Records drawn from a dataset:
□ □ □
/-- A strong write over places, of a size, meets accesses of other groups, of other sizes, that are morally strong and not
performed: of each byte, freely, the other store comes first, whose byte is then gone; an atomic access or a load has read
the old one (R81). A write of an atomic access (`rmw`) comes after no part of a store. -/
def mixWith (s : State) (g : Option Group) (scope : Option Scope) (size : Nat) (rmw : Bool) (ls : List Loc) : State :=
  if scope.isNone then s
  else
    { s with groups := s.groups.zipIdx.map (fun y =>
    let h := y.1
    let pick := fun (l : Loc) => ls.contains l && s.bit (2 ^ 210 * (y.2 + 1) + l.number)
    if g.map (·.ref) = some h.ref then h
    else
      let h' := h.mapLoads fun l =>
        if l.size = 0 ∨ l.size = size ∨ !morally scope g l.scope h then l
        else { l with got := l.got ++ ((l.places.filter fun x => pick x && (byteAt (l.got ++ l.past) x).isNone).map fun x =>
          (x, s.view h x)) }
      if h.stores.isEmpty then h'
      else { h' with stores := (h.stores.zipIdx.map fun e =>
        let x := e.1
        if x.size = size ∨ !morally scope g x.scope h ∨ !s.storeReady h e.2 x then x
        else if x.rmw.isSome then
          { x with past := x.past ++ ((x.ws.map (·.1)).filter fun l => pick l && (byteAt x.past l).isNone).map fun l => (l, s.peek l) }
        else if rmw then x
        else { x with ws := x.ws.filter fun b => !pick b.1 }).filter fun x => !x.ws.isEmpty }) }

/-- A store as it is performed: of an atomic access, whose old value is read, the new value (R265), but where it has read
before a write of another size (R81); its core's `.si` copies of what it read go (R73). The group is that before it. -/
def resolveStore (s : State) (g : Group) (w : PStore) : State × PStore :=
  match w.rmw with
  | none => (s, w)
  | some r =>
    let ls := w.ws.map (·.1)
    let old := ofBytes (ls.map fun l => (byteAt w.past l).getD (s.view { g with stores := [] } l))
    let s := { s with groups := s.groups.map fun (h : Group) => if h.ref = g.ref then h.answer r old else h }
    ((s.touch ((State.linesOf ls).map (·.1)) false).dropSi g.core ((State.linesOf ls).map (·.1)),
     { w with rmw := none, ws := match atomNew r.ty r.op old r.b r.c with
        | some v => (ls.zip (leBytes r.ty.bytes v)).filter fun e => (byteAt w.past e.1).isNone
        | none => [] })
/-- A store of a group writes its bytes: other agents' accesses and engines race with it, and the caches take it. -/
def applyStore (s : State) (g : Group) (w : PStore) : State :=
  let (s, x) := s.resolveStore g w
  let ls := x.ws.map (·.1)
  let sees := fun (h : Group) => h.ref == g.ref || (w.early && h.core == g.core)
  (((((s.mixWith (some g) w.scope w.size w.rmw.isSome ls).racing g.ref.part ls).remember g.ref.part sees ls false).overwrite
    (some g.ref) ls).cacheWrite (some g.core) w.req w.prio w.lvl x.ws).pokes x.ws

/-- The group whose n-th store is performed: the store leaves its list, and what stood there is kept (R85). -/
def performed (s : State) (g : Group) (n : Nat) (w : PStore) : Group :=
  let os := w.ws.map fun e => (e.1, s.peek e.1)
  { g with stores := (g.stores.eraseIdx n).map (w.splits os)
           before := g.before ++ os.filter fun e => (byteAt g.before e.1).isNone
           seen := g.seen.filter fun e => !w.covers e.1 }

/-- The n-th store of a group is performed (R70, R76); a line that the host owns is recalled first (R77). -/
def performStore (s : State) (r : GRef) (n : Nat) : State :=
  match s.group? r with
  | none => s
  | some g =>
    match g.stores[n]? with
    | none => s
    | some w =>
      if !s.storeReady g n w then s
      else match (w.ws.findSome? fun e => match e.1 with | .mem pa _ => s.hostHeld pa 1 | _ => none) with
        | some l => s.askHost l
        | none =>
          let s := (s.setGroup (s.performed g n w)).applyStore g w
          if w.lvl = 3 then { s with dirty := s.dirty.filter fun e => !w.ws.any fun x => match x.1 with
            | .mem pa _ => pa / 64 == e.1 | _ => false } else s

/-- The rest of accesses of which some units have been performed, in lines that an engine is to write, is performed before
it (R84), with what those units must follow. -/
def performCut (s : State) (part : Nat) (ls : List Loc) : State :=
  let cut := fun (w : PStore) => w.cut && w.ws.any fun e => ls.any e.1.sameLine
  let first := fun (s : State) (g : Group) =>
    let ws := g.stores.zipIdx
    (ws.find? fun e => s.storeReady g e.2 e.1 && (ws.drop e.2).any fun x => cut x.1).map (·.2)
  s.groups.foldl (fun s g => if g.ref.part ≠ part then s else
    (List.range g.stores.length).foldl (fun s _ => match (s.group? g.ref).bind (first s) with
      | some n => s.performStore g.ref n
      | none => s) s) s

/-- The n-th store of a group becomes visible to the groups of its core: a weak one, or a strong one at `.grp` or
`.team` (R74), to global memory: a write elsewhere is visible to all at once (R75). -/
def showStore (s : State) (r : GRef) (n : Nat) : State :=
  match s.group? r with
  | none => s
  | some g =>
    match g.stores[n]? with
    | none => s
    | some w =>
      if (w.scope = none ∨ w.scope = some .grp ∨ w.scope = some .team) ∧ w.rmw = none ∧
          (w.ws.all fun e => match e.1 with | .mem _ _ => true | _ => false) ∧ s.storeReady g n w then
        s.setGroup { g with stores := g.stores.set n { w with early := true } }
      else s

/-- Bytes that a load reads at places now, and the state after: what it reads of them now no later load of its group reads
older (R73). -/
def readNow (s : State) (g : Group) (l : Load) (ls : List Loc) : State × List (Loc × Byte) :=
  (if g.seen.isEmpty then s else s.regroup g.ref fun h => s.setGroup { h with seen := h.seen.filter fun e =>
      !(h.seen.any fun x => x.2.2 == e.2.2 && x.1.sameLine e.1 && ls.contains x.1 && (byteAt l.past x.1).isNone) },
   ls.map fun x => (x, (byteAt (l.got ++ l.past) x).getD (s.view g x)))
/-- Loads that have performed part of their access to a line perform the rest of it before an engine writes the line
(R84). -/
def finishSamples (s : State) (part : Nat) (ls : List Loc) : State :=
  let rest := fun (g : Group) (l : Load) => l.parts.flatMap fun a =>
    let here := a.2.2.filter fun x => ls.any x.sameLine
    if here.any fun x => (byteAt l.got x).isSome then
      (here.filter fun x => (byteAt (l.got ++ l.past) x).isNone).map fun x => (x, s.view g x)
    else []
  { s with groups := s.groups.map fun g =>
      if g.ref.part = part then g.mapLoads fun l => { l with got := l.got ++ rest g l } else g }

/-- An engine of a partition writes bytes of lines: accesses that have begun there are finished before (R84), others may
have read before (R70, R85), and caches lose their copies. -/
def agentWrites (s : State) (part : Nat) (sees : Group → Bool) (ws : List (Loc × Byte)) : State :=
  let ls := ws.map (·.1)
  let s := (s.performCut part ls).finishSamples part ls
  ((((s.racing part ls 128).remember part sees ls true).overwrite none ls).cacheWrite none 1 0 0 ws).pokes ws

/-- Loads of a group read places that have not returned. -/
def outstanding (g : Group) (ls : List Loc) : Bool :=
  g.loads.any fun l => match l.fill with
    | .scalar _ _ _ _ ms => ms.any ls.contains
    | .lanes _ _ _ _ ps => ps.any fun p => p.2.2.any ls.contains
    | .olds _ _ _ _ => false

/-- A group's stores have been performed, and additions that are not withheld and that its core has sent (R71, R106). -/
def settled (s : State) (g : Group) : Bool := s.sentDone g.ref.part g.core s.tick none
/-- Beside that, no group of its core has a store that the core sees already: what the group has read of it others read
too (R72). -/
def released (s : State) (g : Group) : Bool :=
  g.stores.isEmpty && s.settled g &&
  !s.groups.any fun h => h.core == g.core && h.ref.part == g.ref.part && h.stores.any (·.early)
end State

/-! ### Issue of loads and stores -/

namespace State
/-- The partition of a group; every listed group's partition is listed. -/
def partOf (s : State) (g : Group) (k : Part → State) : State :=
  match s.part? g.ref.part with
  | some p => k p
  | none => s

/-- Bytes m of a line are recalled for a load, and its home serves the line (R57, R77, R78): whether HBM4E must be read, and
whether the L1 becomes the line's single owner. -/
def homeServes (s : State) (g : Group) (p : Part) (a : Acc) (line : Nat) (m : BitVec 128) : State × Bool × Bool :=
  let merge := a.req == 0 && s.ownedElsewhere (some g.core) line m
  let t := s.recallRead (if !merge && a.req == 3 then none else some g.core) line (if merge then BitVec.allOnes 128 else m)
  ((t.homeRead p line a.prio a.lvl).1, (t.homeRead p line a.prio a.lvl).2, merge)
/-- The L1 takes a line that the home has served. -/
def takeServed (s : State) (g : Group) (p : Part) (a : Acc) (line key : Nat) (merge : Bool) : State :=
  if a.lvl = 0 ∧ a.acc = none ∧ a.req ≤ 1 then
    s.l1Fill p g.core ⟨line, key, a.prio,
      if merge then BitVec.allOnes 128 else ((s.l1Line g.core line key).map (·.own)).getD 0, true, none⟩
  else s
/-- A load of a line is served at its home; where no cache there holds it a read of its bank is queued. -/
def loadHome (s : State) (g : Group) (p : Part) (a : Acc) (l : Load) (line key : Nat) (m : BitVec 128) : State × Load :=
  let x := s.homeServes g p a line m
  let t := x.1.takeServed g p a line key x.2.2
  if x.2.1 then ((t.queueRead (128 * line)).1, { l with reads := l.reads ++ [(t.queueRead (128 * line)).2] }) else (t, l)
/-- A load of a line is looked up in the caches (R57, R76 to R79): a weak one may hit an `.si` copy, whose bytes it
reads now; one that no cache serves queues a read of its bank. An `.nc` one is served at the home. An `.own` one that
reads bytes which another L1 owns makes its L1 the line's single owner (R78; log 112). -/
def loadLine (s : State) (g : Group) (p : Part) (a : Acc) (l : Load) (line key : Nat) : State × Load :=
  let ls := a.locs.filter fun x => match x with | .mem pa _ => pa / 128 = line | _ => false
  let m := maskIn line ls
  match if a.req = 3 then none else s.l1Line g.core line key with
  | some e =>
    if e.full ∨ m &&& ~~~e.own = 0 then (s.l1Fill p g.core e, l)
    else match e.si with
      | some bs =>
        if l.weak && s.bit line then
          let hit := (ls.filter fun x => (g.pending x).isNone && (byteAt l.past x).isNone).filterMap fun x =>
            match x with | .mem pa _ => some (x, bs[pa % 128]?.getD 0) | _ => none
          (s.l1Fill p g.core e, { l with got := l.got ++ hit })
        else s.loadHome g p a l line key m
      | none => s.loadHome g p a l line key m
  | none => s.loadHome g p a l line key m

/-- The bytes that a load reads as they were before writes of other agents (R70): of each of its units all or none, where
they were kept after its address was known, and freely; of what one engine write left in a line each lane reads all or
nothing (R84). -/
def pastOf (s : State) (g : Group) (l : Load) : List (Loc × Byte) :=
  l.parts.flatMap fun a => (unitsOf (l.size ≠ 0) a.2.1 a.2.2).flatMap fun u =>
    match u.head?.bind fun x => (g.seen.find? fun e => e.1 = x).map fun e => (x, e.2.2) with
    | some (x, c) =>
      if l.since ≤ c && (u.all fun y => (g.pending y).isNone && g.seen.any fun e => e.1 = y ∧ e.2.2 = c) &&
          s.bit (2 ^ 220 * (c + 1) + 2 ^ 64 * a.1 + x.number / 128)
      then u.map fun y => (y, ((g.seen.find? fun e => e.1 = y).map (·.2.1)).getD 0)
      else []
    | none => []

/-- A load is looked up line by line; `.si` copies may be older than what it has read already, and go. -/
def startLoad (s : State) (g : Group) (p : Part) (as : List (Nat × Acc)) (l : Load) : State × Load :=
  let past := if g.seen.isEmpty ∨ as.any fun a => a.2.acc.isSome then [] else s.pastOf g l
  let s := s.dropSi g.core ((linesOf (past.map (·.1))).map (·.1))
  as.foldl (fun r a => (linesOf a.2.locs).foldl (fun r e => r.1.loadLine g p a.2 r.2 e.1 e.2) r) (s, { l with past := past })

/-- A load has read places: `.si` copies it did not hit are older than what it read and go, and those it asked for are
filled, with what its core sees (R73, R76). -/
def endLoad (s : State) (g : Group) (p : Part) (l : Load) (ls : List Loc) : State :=
  let missed := linesOf (ls.filter fun x => !(l.got ++ l.past).any fun e => e.1 = x)
  let s := s.dropSi g.core (missed.map (·.1))
  missed.foldl (fun s e => match l.si.find? fun x => x.1 = e.1 with
    | some x => s.l1Fill p g.core ⟨e.1, e.2, x.2, 0, false, some ((List.range 128).map fun i =>
        (s.earlyByte g.core (.mem (128 * e.1 + i) e.2)).getD (s.peek (.mem (128 * e.1 + i) e.2)))⟩
    | none => s) s
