/-! ### Teams -/

/-- Cores that hold something of a team. -/
def teamCores (s : State) (t : Team) : List Nat :=
  if lrPair (s.lrec ⟨t.ref.part, t.ref.lid, t.ref.team, 0⟩) then [t.core, t.core + 1] else [t.core]
/-- Drains that a team's holds kept waiting (R165, R170). -/
def releaseCores (s : State) (cs : List Nat) : State := cs.foldl (fun s c => s.drainCore c) s

/-- What an open record is about once a launch is killed; none where it closes. The record of an overlay load
stays open for the requests of other launches that wait for the load. -/
def afterKill (lid : Nat) (keep : OReq → Bool) (bits : BitVec 512) : About → Option About
  | .overlay core slot l =>
    if l.reqs.any keep ∨ l.reqs = [] then some (.overlay core slot { l with reqs := l.reqs.filter keep }) else none
  | a => if fld bits 63 32 = lid then none else some a

/-- The launch's open records close (R425, R431); what a posting that waits is about closes, but the record is posted
(R429). -/
def closeRecords (s : State) (part : Nat) (f : BitVec 512 → About → Option About) : State :=
  match s.part? part with
  | some p => s.setPart { p with
      recs := p.recs.filterMap fun r => (f r.bits r.about).map fun a => { r with about := a },
      posts := p.posts.map fun q => { q with about := q.about.bind (f q.bits) } }
  | none => s

/-- A team of a launch that is killed becomes KILLED once its groups are DONE: its engine operations stop, the presence
counts they raised fall, turns that waited for their reservations close (R153), and it holds nothing of its cores any more. -/
def killTeam (s : State) (r : TRef) : State :=
  let mine := fun (g : GRef) => decide (g.tref = r)
  let keep := fun (q : OReq) => match q with
    | .gong g _ _ => !mine g
    | .root t => t != r
  let s := s.forgetQuiet r.part fun w => match w with
    | .op i => ((s.op? i).map fun o => mine o.by_).getD false
    | _ => false
  let onSlot := fun (x : Slot) => match x with
    | .loading l p => Slot.loading { l with reqs := l.reqs.filter keep } (p.map fun q => { q with reqs := q.reqs.filter keep })
    | .draining i p => .draining i { p with reqs := p.reqs.filter keep }
    | y => y
  let onCore := fun (c : Core) =>
    { c with mops := c.mops.filter (fun m => !mine m.by_), slots := c.slots.map (fun e => (e.1, onSlot e.2)),
             waits := c.waits.map fun e => (e.1, { e.2 with reqs := e.2.reqs.filter keep }) }
  let onTeam := fun (t : Team) => if t.ref = r then { t with state := .killed, pres := [] } else t
  (s.teamGroups r).foldl (fun s g => s.settleTurns g.ref)
    { s with ops := s.ops.filter (fun o => !mine o.by_), cores := s.cores.map onCore, teams := s.teams.map onTeam }

/-- The teams of a launch that is killed whose groups are DONE become KILLED; with the last the launch completes, and
its records close. -/
def settleKill (s : State) (part lid : Nat) : State :=
  match s.launch? part lid with
  | some l =>
    if !l.killed || l.state.isComplete then s
    else
      let ts := s.teams.filter fun t => t.ref.part = part ∧ t.ref.lid = lid ∧ t.state ≠ .done ∧ t.state ≠ .killed
      let ended := fun (t : Team) => (s.teamGroups t.ref).all fun g => g.state == .done
      let keep := fun (r : OReq) => match r with
        | .gong g _ _ => !(g.part == part && g.lid == lid)
        | .root t => !(t.part == part && t.lid == lid)
      let u := (ts.filter ended).foldl (fun s t => (s.killTeam t.ref).releaseCores (s.teamCores t)) s
      if ts.all ended then (u.closeRecords part (afterKill lid keep)).completeLaunch part lid 2 else u
  | none => s

/-- The chunk that CMAP maps a team to, and how many teams it has (R330). -/
def chunkOf (l : Launch) (t : Nat) : Option (Nat × Nat) :=
  let x := lrGx l.lrec
  let y := lrGy l.lrec
  match lrCmap l.lrec with
  | 0 => some (t, 1)
  | 1 => some (t / x % y + y * (t / (x * y)), x)
  | 2 => some (t / (x * y), x * y)
  | _ => none

/-- A team that becomes DONE fires its chunk when every team mapped to it is DONE (R330). With BYTES = 0 there is
no chunk and the exit fires none; the sequence finishes BAD_CONFIG (R328, log 35). -/
def teamChunk (s : State) (r : TRef) : State :=
  match s.launch? r.part r.lid with
  | some l =>
    if lrColl l.lrec = 0 then s
    else match chunkOf l r.team with
      | none => s
      | some (c, n) =>
        let ended := (s.teams.filter fun t => t.ref.part = r.part ∧ t.ref.lid = r.lid ∧ t.state = .done ∧
          (chunkOf l t.ref.team).map (·.1) = some c).length
        match nchOf s l with
        | none => fireChunk s r.part r.lid c
        | some nch => if nch = 0 ∨ (c < nch ∧ ended = n) then fireChunk s r.part r.lid c else s
  | none => s

/-- A team whose groups are all DONE becomes DONE, and with the last team its launch (R31); where the launch is killed
`settleKill` ends it. -/
def settleTeam (s : State) (r : TRef) : State :=
  match s.team? r, s.launch? r.part r.lid with
  | some t, some l =>
    if l.killed then s.settleKill r.part r.lid
    else if t.state = .running && (s.teamGroups r).all fun g => g.state == .done then
      let s := s.setTeam { t with state := .done }
      let s := (s.releaseCores (s.teamCores t)).teamChunk r
      match s.launch? r.part r.lid with
      | some l =>
        let s := s.setLaunch { l with ended := l.ended + 1 }
        if l.ended + 1 = lrTeams l.lrec then s.completeLaunch r.part r.lid 1 else s
      | none => s
    else s
  | _, _ => s

/-- A group with both slots free, no spilled fragment and an empty lane queue is DONE (R25): its turns
close, barriers it is excused from may complete, and its team may end. -/
def settleGroup (s : State) (r : GRef) : State :=
  match s.group? r with
  | some g =>
    if g.state = .live ∧ g.ctx.f0 = none ∧ g.ctx.f1 = none ∧ g.ctx.stack = [] ∧ g.queue = [] ∧ g.loads = [] ∧
        g.stores = [] then
      let s := s.setGroup { g with state := .done }
      (((s.closeTurns r).settleBars r.part r.lid).drainCore g.core).settleTeam r.tref
    else s
  | none => s
end State

/-! ### Halts (R44) and kills (R425) -/

/-- A group halted at an instruction boundary of both streams: provisional instructions are discarded, and
waits begin again (R205). DESIGN CHOICE (log 97): with several blocks queued the scalar context returns to just after
the last of their `lrun`s, which R217 keeps, so the instructions of both fragments before it stay performed. -/
def Group.halted (g : Group) (bars : Nat → Nat) (h : Halt) : Group :=
  let c := match g.queue.getLast? with | some e => e.after | none => g.ctx
  let last := (g.queue.getLast?).map (·.at_)
  let g := g.returned
  { g with state := .halted h, ctx := c.halted bars,
           loads := g.loads.filter (fun l => l.st = .lane || last.all fun t => l.at_ ≤ t), fetches := [],
           queue := g.queue.map fun e => { e with wait := .ready, after := e.after.halted bars } }

namespace State
/-- A group halts for a pre-emption or a migration: its arrival at a barrier that it has not passed and the quiets it
asked for are withdrawn. -/
def haltGroup (s : State) (g : Group) : State :=
  let s := (s.withdraw g.ref).forgetStreams g.ref
  s.setGroup (g.halted (s.barCounts g.ref) .move)
/-- A halted group has nothing under way: its stores are performed, its loads have returned, and what its core sent
for its partition has been performed (R106). -/
def quietGroup (s : State) (g : Group) : Bool := g.loads.isEmpty && s.released g

/-- Lowers presence counts of lines of a team's pair memory. -/
def lowerLines (s : State) (r : TRef) (ls : List Nat) : State :=
  match s.team? r with
  | some t => s.setTeam (ls.foldl (fun t l => t.setCount l (t.count l - 1)) t)
  | none => s

/-- A kill ends a group that has halted at an instruction boundary: it becomes DONE and its turns close. DESIGN CHOICE
(log 110): each of its accesses that are not performed, unit by unit, is performed or never is (R362). -/
def killGroup (s : State) (g : Group) : State :=
  let ws := (g.stores.zipIdx.filter fun e => s.bit (5000 + e.2)).map (·.1)
  let s := ws.foldl (fun s w => s.applyStore g w) (s.forgetStreams g.ref)
  s.regroup g.ref fun g =>
    ((s.setGroup { g with state := .done, queue := [], loads := [], fetches := [], stores := [], acks := 0,
                          ctx := { g.ctx with f0 := none, f1 := none, stack := [] } }).closeTurns g.ref).settleBars
      g.ref.part g.ref.lid

/-- A group of a launch that is killed ends (R425); with the last the launch completes. -/
def killStep (s : State) (r : GRef) : State :=
  match s.group? r, s.launch? r.part r.lid with
  | some g, some l =>
    if !l.killed || g.state == .done then s
    else match g.stores.findSome? fun w => w.ws.findSome? fun e => match e.1 with | .mem pa _ => s.hostHeld pa 1 | _ => none with
      | some x => s.askHost x
      | none => (s.killGroup g).settleKill r.part r.lid
  | _, _ => s

/-- Kills a launch (R425): groups that do not run end at once, the others each at an instruction boundary; its records
close. -/
def killLaunch (s : State) (part lid : Nat) : State :=
  match s.launch? part lid with
  | some l =>
    let s := s.setLaunch { l with killed := true }
    let mine := s.groups.filter fun g => g.ref.part = part ∧ g.ref.lid = lid ∧ g.state ≠ .done ∧ g.state ≠ .live
    (mine.foldl (fun s g => s.killStep g.ref) s).settleKill part lid
  | none => s
end State

/-! ### Launch records and code object headers (R34, R35, R385, R386) -/

/-- Fields of a code object's header that the device reads. -/
structure Header where
  novl  : Nat
  tab   : Nat
  gongs : Nat
  nacc  : Nat
  deriving DecidableEq, Repr

def sliceBytes (r : BitVec 1024) : Nat := lrDstack r * 64 + lrWidth r * 256

/-- What the team of a launch needs on its core, or on one core of its pair: groups, lane register bytes
and scratchpad bytes. -/
structure Need where
  groups : Nat
  lregs  : Nat
  spad   : Nat
  deriving DecidableEq, Repr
□ □ □
EXERCISE:
Please transcribe only the lines in the records above running from the line that has "has served. -/" through the line that has "l.got ++ hit", both included, exactly as they appear.

RESPONSE TO THE TASK:
/-- The L1 takes a line that the home has served. -/
def takeServed (s : State) (g : Group) (p : Part) (a : Acc) (line key : Nat) (merge : Bool) : State :=
  if a.lvl = 0 ∧ a.acc = none ∧ a.req ≤ 1 then
    s.l1Fill p g.core ⟨line, key, a.prio,
      if merge then BitVec.allOnes 128 else ((s.l1Line g.core line key).map (·.own)).getD 0, true, none⟩
  else s
/-- A load of a line is served at its home; where no cache there holds it a read of its bank is queued. -/
def loadHome (s : State) (g : Group) (p : Part) (a : Acc) (l : Load) (line key : Nat) (m : BitVec 128) : State × Load :=
  let x := s.homeServes g p a line m
  let t := x.1.takeServed g p a line key x.2.2
  if x.2.1 then ((t.queueRead (128 * line)).1, { l with reads := l.reads ++ [(t.queueRead (128 * line)).2] }) else (t, l)
/-- A load of a line is looked up in the caches (R57, R76 to R79): a weak one may hit an `.si` copy, whose bytes it
reads now; one that no cache serves queues a read of its bank. An `.nc` one is served at the home. An `.own` one that
reads bytes which another L1 owns makes its L1 the line's single owner (R78; log 112). -/
def loadLine (s : State) (g : Group) (p : Part) (a : Acc) (l : Load) (line key : Nat) : State × Load :=
  let ls := a.locs.filter fun x => match x with | .mem pa _ => pa / 128 = line | _ => false
  let m := maskIn line ls
  match if a.req = 3 then none else s.l1Line g.core line key with
  | some e =>
    if e.full ∨ m &&& ~~~e.own = 0 then (s.l1Fill p g.core e, l)
    else match e.si with
      | some bs =>
        if l.weak && s.bit line then
          let hit := (ls.filter fun x => (g.pending x).isNone && (byteAt l.past x).isNone).filterMap fun x =>
            match x with | .mem pa _ => some (x, bs[pa % 128]?.getD 0) | _ => none
          (s.l1Fill p g.core e, { l with got := l.got ++ hit })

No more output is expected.